### [WHAT YOU HAVE TO DO]
Lines from the top of the entries through the line that has "match State.load r with" must be duplicated exactly, and no others.

Segment Start: INFORMATION SUPPLIED

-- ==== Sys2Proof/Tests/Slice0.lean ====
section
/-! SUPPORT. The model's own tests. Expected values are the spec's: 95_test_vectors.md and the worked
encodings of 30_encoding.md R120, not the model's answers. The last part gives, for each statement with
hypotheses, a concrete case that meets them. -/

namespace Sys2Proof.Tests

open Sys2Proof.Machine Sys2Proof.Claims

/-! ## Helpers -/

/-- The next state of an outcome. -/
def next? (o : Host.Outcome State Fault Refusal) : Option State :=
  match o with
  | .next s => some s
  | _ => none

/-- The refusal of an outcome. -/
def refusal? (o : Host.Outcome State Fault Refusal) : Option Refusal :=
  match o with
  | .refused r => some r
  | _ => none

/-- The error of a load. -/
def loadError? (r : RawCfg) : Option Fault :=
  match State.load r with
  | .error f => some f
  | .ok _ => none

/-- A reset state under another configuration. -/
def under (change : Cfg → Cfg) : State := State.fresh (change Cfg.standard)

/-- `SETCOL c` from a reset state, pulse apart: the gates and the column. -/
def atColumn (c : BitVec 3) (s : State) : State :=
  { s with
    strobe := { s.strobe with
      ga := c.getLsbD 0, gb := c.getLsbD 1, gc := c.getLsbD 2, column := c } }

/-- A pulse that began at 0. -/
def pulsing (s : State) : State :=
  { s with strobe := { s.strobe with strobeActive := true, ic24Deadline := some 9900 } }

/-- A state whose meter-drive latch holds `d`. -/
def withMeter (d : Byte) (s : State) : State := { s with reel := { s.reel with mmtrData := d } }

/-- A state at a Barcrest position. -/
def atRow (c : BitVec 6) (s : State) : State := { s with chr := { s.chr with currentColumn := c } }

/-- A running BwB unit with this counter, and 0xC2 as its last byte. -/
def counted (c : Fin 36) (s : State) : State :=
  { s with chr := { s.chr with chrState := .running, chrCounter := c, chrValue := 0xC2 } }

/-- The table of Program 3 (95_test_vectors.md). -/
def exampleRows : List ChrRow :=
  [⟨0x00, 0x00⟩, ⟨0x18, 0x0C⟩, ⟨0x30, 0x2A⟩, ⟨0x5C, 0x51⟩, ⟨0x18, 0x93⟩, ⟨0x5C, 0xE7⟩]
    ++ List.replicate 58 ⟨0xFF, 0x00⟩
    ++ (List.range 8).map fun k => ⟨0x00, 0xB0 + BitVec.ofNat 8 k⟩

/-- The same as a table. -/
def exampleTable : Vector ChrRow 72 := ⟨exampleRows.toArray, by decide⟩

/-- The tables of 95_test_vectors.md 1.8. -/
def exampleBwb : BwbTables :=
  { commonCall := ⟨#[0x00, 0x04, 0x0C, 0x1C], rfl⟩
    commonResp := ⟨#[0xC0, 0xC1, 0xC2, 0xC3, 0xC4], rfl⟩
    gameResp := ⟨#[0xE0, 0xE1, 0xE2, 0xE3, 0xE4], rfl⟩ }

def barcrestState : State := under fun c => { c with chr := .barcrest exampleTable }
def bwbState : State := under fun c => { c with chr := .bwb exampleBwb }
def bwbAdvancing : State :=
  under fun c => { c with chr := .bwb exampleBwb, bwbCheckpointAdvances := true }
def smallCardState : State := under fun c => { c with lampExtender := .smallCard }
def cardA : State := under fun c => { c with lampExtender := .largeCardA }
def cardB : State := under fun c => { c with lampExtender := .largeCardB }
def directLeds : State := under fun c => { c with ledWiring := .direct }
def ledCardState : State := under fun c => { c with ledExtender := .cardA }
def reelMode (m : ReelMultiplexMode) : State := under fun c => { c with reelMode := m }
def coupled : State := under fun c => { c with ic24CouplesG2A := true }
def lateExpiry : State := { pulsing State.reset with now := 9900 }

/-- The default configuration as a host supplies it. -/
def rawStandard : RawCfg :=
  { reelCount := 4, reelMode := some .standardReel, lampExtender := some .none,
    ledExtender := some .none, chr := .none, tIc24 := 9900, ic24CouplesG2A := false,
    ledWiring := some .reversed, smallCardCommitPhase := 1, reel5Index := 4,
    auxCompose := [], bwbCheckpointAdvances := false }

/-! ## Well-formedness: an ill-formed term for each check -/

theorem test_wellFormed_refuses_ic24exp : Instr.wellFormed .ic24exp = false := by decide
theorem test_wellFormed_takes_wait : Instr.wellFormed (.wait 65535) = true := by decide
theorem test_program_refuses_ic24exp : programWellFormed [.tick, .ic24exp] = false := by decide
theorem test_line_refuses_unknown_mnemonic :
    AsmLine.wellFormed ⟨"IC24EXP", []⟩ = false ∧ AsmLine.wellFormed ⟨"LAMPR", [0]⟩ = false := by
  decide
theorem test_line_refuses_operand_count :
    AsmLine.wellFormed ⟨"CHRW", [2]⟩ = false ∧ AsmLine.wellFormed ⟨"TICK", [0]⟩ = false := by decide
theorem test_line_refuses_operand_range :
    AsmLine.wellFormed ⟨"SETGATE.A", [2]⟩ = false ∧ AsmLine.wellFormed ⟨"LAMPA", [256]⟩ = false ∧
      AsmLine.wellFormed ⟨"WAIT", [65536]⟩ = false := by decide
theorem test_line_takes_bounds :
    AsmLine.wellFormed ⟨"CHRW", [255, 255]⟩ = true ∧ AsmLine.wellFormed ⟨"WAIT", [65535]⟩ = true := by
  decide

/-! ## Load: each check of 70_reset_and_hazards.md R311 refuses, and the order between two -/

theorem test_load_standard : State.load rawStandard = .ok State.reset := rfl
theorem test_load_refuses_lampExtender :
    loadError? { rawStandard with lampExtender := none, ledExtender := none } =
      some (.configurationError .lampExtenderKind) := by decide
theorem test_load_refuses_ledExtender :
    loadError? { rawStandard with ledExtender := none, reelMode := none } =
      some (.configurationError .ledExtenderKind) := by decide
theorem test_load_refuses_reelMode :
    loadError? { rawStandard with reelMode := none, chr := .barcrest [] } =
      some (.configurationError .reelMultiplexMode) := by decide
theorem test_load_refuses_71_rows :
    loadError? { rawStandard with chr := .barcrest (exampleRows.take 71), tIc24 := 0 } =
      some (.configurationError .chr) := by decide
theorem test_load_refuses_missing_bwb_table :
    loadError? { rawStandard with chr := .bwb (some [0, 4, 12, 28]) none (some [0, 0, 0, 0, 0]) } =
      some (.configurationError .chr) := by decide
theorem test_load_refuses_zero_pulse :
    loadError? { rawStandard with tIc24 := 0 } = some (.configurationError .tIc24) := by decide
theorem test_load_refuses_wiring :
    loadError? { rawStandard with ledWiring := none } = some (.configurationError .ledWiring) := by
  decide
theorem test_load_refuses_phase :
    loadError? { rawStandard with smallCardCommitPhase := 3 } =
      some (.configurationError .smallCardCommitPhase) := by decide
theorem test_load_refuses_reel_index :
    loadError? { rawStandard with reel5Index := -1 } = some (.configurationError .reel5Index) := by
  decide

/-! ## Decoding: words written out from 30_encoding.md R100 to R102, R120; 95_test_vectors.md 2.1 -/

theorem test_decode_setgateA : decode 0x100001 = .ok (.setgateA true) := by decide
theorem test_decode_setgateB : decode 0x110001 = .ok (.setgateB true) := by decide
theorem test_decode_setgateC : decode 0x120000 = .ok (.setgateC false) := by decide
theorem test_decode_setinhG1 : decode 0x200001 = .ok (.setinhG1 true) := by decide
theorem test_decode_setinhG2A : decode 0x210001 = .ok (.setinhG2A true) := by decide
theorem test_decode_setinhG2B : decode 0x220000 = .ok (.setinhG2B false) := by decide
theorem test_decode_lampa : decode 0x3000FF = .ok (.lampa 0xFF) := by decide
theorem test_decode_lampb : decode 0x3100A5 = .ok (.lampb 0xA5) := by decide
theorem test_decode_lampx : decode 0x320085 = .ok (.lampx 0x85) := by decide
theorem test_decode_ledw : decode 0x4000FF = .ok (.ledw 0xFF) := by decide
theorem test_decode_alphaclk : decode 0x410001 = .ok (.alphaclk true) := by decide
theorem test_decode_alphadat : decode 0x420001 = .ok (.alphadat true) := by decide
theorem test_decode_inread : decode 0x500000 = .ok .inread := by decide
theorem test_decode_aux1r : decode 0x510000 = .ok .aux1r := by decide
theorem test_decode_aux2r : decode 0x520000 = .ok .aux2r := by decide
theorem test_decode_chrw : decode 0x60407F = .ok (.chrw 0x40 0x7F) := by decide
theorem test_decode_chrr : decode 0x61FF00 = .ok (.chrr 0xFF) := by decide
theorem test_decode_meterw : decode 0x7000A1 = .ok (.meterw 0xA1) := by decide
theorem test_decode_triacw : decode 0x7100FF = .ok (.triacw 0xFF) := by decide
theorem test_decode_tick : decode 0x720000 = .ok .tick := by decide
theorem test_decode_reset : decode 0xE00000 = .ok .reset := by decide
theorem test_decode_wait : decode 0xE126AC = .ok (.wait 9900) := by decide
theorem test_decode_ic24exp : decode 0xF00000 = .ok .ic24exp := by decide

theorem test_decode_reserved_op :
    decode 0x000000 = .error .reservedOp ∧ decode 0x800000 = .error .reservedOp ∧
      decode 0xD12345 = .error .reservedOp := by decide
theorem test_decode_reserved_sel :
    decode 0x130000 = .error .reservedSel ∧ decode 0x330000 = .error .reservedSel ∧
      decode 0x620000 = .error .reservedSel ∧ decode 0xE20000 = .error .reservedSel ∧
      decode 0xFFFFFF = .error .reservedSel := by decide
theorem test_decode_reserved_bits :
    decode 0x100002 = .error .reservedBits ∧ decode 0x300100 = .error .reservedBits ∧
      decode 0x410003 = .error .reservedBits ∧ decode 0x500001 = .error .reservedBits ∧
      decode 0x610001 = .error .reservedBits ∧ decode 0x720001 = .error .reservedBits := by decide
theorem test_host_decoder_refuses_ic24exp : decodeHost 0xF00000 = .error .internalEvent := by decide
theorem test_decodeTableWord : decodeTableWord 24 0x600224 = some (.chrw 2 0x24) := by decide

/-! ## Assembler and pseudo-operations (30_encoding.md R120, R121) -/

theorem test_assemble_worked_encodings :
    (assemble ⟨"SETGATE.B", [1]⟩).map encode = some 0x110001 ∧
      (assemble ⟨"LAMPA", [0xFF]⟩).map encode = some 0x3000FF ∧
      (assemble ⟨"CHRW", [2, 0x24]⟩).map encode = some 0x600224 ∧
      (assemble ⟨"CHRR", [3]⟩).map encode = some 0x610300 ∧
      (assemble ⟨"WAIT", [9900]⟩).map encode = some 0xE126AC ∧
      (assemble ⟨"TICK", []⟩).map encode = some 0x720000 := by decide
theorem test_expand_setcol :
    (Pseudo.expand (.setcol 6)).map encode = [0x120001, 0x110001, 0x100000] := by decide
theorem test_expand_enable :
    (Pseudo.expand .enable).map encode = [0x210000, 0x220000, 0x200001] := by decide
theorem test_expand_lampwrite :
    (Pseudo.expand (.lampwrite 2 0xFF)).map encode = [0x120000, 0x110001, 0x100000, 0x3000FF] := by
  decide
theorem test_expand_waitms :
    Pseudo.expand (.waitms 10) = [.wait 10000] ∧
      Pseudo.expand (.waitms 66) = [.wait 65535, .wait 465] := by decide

Segment End: INFORMATION SUPPLIED

### [WRITTEN REPLY]
-- ==== Sys2Proof/Tests/Slice0.lean ====
section
/-! SUPPORT. The model's own tests. Expected values are the spec's: 95_test_vectors.md and the worked
encodings of 30_encoding.md R120, not the model's answers. The last part gives, for each statement with
hypotheses, a concrete case that meets them. -/

namespace Sys2Proof.Tests

open Sys2Proof.Machine Sys2Proof.Claims

/-! ## Helpers -/

/-- The next state of an outcome. -/
def next? (o : Host.Outcome State Fault Refusal) : Option State :=
  match o with
  | .next s => some s
  | _ => none

/-- The refusal of an outcome. -/
def refusal? (o : Host.Outcome State Fault Refusal) : Option Refusal :=
  match o with
  | .refused r => some r
  | _ => none

/-- The error of a load. -/
def loadError? (r : RawCfg) : Option Fault :=
  match State.load r with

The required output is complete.